→ **Exercise instructions**:
The answer must consist of every line from the data that holds the string "srcSize".

→ **Material for this exercise**:
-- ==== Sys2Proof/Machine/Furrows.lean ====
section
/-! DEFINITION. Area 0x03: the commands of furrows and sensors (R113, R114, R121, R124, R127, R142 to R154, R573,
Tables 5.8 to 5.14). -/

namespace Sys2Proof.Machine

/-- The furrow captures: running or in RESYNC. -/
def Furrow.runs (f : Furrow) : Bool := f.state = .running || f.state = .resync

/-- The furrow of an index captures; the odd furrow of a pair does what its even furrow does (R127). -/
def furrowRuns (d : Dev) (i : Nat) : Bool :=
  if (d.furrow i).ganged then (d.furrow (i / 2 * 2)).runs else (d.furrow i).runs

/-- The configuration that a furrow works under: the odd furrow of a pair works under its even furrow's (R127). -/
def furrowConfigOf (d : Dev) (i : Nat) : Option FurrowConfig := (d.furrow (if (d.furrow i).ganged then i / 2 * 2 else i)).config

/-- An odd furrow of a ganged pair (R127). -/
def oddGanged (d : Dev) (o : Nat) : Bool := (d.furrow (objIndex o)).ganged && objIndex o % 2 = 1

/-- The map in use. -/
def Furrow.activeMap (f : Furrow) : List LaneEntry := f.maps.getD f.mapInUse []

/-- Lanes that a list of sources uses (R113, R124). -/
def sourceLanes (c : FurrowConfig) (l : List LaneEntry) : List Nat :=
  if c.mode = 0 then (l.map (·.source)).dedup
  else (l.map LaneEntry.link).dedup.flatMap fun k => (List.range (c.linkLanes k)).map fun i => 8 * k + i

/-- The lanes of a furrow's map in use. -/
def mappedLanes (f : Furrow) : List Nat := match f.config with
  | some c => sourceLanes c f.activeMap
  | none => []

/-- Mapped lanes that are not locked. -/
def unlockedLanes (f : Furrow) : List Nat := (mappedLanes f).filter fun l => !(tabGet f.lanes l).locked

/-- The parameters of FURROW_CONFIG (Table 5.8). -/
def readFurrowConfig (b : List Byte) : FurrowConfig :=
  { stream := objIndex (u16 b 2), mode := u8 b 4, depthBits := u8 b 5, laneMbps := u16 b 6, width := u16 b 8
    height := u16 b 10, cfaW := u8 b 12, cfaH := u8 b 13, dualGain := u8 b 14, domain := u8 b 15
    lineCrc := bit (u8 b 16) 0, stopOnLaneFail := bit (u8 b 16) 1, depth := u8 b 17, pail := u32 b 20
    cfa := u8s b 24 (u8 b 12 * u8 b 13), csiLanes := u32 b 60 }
...
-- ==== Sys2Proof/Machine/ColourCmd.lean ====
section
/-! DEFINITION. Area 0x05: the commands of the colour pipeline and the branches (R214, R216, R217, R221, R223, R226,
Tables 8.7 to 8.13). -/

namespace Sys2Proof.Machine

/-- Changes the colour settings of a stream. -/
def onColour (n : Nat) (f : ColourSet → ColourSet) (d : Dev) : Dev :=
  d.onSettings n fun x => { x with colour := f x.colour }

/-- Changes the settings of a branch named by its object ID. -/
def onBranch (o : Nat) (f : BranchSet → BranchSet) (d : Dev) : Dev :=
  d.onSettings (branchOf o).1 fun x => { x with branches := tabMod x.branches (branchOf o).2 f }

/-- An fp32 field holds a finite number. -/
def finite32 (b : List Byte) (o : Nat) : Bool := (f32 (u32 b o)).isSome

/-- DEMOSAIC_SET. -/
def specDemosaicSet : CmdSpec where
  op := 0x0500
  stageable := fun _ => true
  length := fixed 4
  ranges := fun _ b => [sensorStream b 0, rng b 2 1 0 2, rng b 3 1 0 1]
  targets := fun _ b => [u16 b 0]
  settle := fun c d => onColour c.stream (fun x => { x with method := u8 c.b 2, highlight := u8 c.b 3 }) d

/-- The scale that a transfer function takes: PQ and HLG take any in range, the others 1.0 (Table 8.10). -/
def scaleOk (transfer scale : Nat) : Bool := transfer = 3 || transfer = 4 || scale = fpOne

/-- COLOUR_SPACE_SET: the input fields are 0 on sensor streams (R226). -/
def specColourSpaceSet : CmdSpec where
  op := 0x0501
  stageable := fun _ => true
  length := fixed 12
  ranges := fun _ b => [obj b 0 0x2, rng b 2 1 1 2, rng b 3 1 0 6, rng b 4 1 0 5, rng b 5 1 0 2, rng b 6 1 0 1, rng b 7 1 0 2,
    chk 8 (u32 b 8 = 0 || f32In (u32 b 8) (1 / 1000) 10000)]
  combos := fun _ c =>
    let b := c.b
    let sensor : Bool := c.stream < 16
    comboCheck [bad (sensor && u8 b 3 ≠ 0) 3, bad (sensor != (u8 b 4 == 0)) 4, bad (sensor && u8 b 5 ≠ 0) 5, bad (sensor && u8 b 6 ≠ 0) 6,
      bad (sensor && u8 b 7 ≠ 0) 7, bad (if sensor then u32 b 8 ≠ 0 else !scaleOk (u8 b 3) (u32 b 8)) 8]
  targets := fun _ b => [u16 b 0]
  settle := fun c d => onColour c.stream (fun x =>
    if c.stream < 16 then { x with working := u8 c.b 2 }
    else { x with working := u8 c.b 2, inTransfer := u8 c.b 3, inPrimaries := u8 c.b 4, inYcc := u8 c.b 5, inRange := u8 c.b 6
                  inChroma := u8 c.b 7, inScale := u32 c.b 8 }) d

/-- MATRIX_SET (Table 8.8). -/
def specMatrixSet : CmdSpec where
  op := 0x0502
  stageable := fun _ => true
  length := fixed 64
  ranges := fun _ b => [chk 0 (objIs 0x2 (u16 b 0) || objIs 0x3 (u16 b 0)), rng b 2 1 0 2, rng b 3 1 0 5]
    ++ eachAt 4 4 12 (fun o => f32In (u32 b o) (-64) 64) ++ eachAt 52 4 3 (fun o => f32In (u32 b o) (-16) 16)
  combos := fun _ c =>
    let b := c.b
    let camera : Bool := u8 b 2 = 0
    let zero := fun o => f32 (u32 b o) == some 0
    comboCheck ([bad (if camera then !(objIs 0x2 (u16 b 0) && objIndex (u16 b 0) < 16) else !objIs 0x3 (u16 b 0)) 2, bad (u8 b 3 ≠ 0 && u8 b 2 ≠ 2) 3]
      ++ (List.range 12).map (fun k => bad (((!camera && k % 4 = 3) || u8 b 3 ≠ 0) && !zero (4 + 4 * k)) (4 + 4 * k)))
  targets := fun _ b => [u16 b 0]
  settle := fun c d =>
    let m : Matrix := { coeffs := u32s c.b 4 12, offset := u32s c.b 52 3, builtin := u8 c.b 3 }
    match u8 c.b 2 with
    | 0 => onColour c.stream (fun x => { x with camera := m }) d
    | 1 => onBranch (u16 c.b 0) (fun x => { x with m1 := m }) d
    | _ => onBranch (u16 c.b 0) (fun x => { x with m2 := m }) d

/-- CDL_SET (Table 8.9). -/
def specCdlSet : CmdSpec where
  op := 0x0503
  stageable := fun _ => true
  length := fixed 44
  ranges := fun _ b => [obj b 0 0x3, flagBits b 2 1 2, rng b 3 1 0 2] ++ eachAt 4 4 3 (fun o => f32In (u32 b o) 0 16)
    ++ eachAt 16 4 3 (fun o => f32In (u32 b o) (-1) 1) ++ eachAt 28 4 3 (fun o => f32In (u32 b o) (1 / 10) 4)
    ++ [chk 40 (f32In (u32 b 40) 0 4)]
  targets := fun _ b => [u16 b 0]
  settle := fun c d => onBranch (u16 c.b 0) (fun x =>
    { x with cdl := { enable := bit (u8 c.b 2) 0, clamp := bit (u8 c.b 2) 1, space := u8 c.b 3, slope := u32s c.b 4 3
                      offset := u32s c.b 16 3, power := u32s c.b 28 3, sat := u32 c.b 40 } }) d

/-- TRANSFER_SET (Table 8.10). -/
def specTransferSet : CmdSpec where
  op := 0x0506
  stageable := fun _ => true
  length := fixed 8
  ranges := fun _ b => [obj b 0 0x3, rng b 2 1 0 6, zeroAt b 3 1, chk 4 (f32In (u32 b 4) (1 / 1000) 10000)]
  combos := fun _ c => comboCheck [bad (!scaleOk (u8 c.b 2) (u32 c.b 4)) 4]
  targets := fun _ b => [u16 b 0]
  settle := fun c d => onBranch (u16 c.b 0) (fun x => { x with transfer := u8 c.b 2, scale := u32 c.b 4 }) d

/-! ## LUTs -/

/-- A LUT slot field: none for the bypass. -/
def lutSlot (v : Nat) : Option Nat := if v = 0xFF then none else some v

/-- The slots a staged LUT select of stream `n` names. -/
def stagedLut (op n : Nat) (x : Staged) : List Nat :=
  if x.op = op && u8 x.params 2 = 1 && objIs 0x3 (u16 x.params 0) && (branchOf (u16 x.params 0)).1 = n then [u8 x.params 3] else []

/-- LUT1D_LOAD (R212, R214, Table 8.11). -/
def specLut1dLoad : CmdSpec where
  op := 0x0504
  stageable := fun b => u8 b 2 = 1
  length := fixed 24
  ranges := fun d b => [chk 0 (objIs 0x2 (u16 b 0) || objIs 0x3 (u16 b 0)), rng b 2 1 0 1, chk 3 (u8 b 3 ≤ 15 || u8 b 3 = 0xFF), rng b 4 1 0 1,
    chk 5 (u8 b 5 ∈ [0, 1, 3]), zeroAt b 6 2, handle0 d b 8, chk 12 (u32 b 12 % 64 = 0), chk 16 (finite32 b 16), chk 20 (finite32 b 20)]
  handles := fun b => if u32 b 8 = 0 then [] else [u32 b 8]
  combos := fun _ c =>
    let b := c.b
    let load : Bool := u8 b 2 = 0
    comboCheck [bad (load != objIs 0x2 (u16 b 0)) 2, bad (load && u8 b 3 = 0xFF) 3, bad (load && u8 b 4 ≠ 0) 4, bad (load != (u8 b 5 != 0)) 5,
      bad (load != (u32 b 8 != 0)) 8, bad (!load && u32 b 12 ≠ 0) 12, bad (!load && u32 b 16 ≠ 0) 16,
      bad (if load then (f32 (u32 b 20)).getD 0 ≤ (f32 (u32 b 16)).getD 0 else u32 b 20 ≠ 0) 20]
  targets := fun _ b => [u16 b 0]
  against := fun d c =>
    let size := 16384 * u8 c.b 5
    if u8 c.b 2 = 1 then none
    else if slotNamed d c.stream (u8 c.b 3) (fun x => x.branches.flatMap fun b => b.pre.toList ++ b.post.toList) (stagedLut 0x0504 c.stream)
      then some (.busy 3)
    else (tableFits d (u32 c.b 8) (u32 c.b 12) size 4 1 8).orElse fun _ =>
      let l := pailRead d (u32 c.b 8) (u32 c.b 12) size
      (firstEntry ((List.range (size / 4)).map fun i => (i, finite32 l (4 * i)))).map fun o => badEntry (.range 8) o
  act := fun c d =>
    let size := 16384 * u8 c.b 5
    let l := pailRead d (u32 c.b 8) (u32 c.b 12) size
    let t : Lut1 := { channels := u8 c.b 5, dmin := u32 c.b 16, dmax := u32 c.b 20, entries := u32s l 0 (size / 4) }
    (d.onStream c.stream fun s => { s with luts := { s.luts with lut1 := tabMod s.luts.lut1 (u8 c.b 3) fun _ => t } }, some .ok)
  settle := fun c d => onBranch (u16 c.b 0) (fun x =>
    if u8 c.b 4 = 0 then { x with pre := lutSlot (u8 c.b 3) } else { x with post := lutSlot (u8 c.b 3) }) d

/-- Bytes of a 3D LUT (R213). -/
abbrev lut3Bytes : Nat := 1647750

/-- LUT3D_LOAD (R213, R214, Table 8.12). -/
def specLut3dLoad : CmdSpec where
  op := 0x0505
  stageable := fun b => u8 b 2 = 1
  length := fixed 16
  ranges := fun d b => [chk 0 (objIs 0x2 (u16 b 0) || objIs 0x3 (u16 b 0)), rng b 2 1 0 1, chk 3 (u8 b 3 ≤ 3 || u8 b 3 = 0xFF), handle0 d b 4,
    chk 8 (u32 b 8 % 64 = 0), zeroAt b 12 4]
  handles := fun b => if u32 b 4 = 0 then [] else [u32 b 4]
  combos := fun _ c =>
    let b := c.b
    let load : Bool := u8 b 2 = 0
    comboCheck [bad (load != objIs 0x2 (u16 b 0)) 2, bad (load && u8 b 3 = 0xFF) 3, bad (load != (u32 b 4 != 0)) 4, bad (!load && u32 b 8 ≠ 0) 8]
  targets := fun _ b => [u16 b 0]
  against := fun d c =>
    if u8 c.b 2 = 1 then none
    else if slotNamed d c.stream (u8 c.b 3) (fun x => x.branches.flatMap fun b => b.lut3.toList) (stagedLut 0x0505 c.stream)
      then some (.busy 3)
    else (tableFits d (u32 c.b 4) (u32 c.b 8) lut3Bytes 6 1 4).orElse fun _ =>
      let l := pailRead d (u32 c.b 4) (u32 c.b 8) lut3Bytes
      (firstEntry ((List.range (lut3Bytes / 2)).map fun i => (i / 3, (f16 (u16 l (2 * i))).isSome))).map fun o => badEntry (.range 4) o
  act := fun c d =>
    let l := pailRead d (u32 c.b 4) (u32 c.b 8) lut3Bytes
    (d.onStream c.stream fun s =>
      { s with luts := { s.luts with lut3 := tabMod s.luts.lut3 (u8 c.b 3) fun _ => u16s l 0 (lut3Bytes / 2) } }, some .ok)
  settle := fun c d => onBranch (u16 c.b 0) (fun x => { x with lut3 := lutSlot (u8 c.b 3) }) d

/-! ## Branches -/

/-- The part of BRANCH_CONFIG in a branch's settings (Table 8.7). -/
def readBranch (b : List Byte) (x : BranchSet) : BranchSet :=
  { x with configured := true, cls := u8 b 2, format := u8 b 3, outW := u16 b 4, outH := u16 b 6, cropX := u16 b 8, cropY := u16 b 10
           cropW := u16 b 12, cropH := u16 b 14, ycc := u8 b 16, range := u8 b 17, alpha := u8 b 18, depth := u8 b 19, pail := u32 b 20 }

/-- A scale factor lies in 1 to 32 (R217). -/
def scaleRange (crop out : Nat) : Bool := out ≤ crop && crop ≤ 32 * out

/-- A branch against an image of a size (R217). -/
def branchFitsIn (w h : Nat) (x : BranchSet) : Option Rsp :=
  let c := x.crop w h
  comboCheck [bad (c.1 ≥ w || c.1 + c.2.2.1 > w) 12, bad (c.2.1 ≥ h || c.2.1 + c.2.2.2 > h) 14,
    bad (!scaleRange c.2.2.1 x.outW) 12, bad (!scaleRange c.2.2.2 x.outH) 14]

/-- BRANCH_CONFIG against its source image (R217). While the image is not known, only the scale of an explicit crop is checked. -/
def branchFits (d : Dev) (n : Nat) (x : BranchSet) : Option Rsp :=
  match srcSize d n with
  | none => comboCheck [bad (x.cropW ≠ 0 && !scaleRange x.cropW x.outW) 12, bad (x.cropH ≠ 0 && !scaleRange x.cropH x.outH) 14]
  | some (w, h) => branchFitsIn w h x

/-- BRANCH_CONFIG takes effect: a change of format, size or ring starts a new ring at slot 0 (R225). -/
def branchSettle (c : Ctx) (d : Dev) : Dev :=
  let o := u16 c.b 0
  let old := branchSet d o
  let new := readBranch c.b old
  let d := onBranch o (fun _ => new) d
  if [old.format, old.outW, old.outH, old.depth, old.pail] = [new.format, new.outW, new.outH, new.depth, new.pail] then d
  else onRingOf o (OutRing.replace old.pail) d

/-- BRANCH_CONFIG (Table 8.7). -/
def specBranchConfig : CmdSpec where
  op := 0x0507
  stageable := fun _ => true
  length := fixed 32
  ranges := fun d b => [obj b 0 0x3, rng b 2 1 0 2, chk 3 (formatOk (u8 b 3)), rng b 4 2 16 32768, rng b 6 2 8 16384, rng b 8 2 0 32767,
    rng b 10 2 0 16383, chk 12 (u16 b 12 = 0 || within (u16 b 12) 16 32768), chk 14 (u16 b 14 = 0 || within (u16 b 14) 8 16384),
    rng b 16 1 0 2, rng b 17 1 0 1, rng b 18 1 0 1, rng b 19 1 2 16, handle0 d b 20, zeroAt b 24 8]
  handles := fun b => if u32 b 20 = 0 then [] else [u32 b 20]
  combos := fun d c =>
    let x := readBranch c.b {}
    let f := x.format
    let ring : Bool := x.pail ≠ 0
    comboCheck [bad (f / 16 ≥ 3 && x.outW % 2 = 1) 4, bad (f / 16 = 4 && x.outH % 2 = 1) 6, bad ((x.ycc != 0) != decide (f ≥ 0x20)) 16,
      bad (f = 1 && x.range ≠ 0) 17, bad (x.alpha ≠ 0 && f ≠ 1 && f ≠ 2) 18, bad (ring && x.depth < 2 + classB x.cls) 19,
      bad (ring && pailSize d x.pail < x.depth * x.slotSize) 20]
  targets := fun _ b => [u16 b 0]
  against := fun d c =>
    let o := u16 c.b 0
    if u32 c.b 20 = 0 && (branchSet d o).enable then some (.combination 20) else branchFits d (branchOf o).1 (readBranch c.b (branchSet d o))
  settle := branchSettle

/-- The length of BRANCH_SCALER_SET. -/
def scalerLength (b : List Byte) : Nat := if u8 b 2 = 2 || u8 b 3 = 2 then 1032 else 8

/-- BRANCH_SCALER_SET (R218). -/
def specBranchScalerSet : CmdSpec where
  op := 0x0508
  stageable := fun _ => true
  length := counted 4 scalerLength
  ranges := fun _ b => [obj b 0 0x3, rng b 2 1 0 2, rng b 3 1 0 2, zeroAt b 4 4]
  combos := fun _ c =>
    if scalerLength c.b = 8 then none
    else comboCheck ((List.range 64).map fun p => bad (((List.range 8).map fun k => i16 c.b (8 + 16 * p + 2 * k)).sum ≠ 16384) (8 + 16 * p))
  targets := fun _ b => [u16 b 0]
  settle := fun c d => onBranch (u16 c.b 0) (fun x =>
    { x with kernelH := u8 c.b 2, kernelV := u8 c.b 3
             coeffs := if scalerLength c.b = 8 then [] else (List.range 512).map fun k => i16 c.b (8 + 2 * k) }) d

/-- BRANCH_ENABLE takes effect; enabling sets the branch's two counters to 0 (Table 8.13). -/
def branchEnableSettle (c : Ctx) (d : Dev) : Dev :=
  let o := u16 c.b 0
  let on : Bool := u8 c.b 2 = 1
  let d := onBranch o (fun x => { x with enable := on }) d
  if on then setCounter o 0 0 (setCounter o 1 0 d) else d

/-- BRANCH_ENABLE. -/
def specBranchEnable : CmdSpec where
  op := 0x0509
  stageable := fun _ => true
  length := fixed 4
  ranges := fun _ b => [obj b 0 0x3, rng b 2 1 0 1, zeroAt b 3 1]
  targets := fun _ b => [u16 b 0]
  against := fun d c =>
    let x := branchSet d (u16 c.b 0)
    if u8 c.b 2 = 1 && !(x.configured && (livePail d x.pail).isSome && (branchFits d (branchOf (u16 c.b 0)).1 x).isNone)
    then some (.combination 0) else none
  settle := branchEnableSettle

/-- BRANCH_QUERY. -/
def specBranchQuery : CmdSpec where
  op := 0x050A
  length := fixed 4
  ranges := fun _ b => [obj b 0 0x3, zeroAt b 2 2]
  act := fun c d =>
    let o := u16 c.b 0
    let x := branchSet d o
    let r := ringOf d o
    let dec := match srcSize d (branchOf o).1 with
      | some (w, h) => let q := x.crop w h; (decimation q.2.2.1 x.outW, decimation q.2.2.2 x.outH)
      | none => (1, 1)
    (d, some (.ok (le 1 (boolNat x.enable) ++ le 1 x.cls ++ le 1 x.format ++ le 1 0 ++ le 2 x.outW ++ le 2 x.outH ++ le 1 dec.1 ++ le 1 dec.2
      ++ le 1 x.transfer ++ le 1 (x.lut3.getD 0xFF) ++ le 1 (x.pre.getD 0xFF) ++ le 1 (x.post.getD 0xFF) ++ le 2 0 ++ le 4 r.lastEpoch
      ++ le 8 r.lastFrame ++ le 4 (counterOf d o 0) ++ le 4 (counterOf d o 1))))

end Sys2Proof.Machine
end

→ **Expected output**:
  match srcSize d n with
    let dec := match srcSize d (branchOf o).1 with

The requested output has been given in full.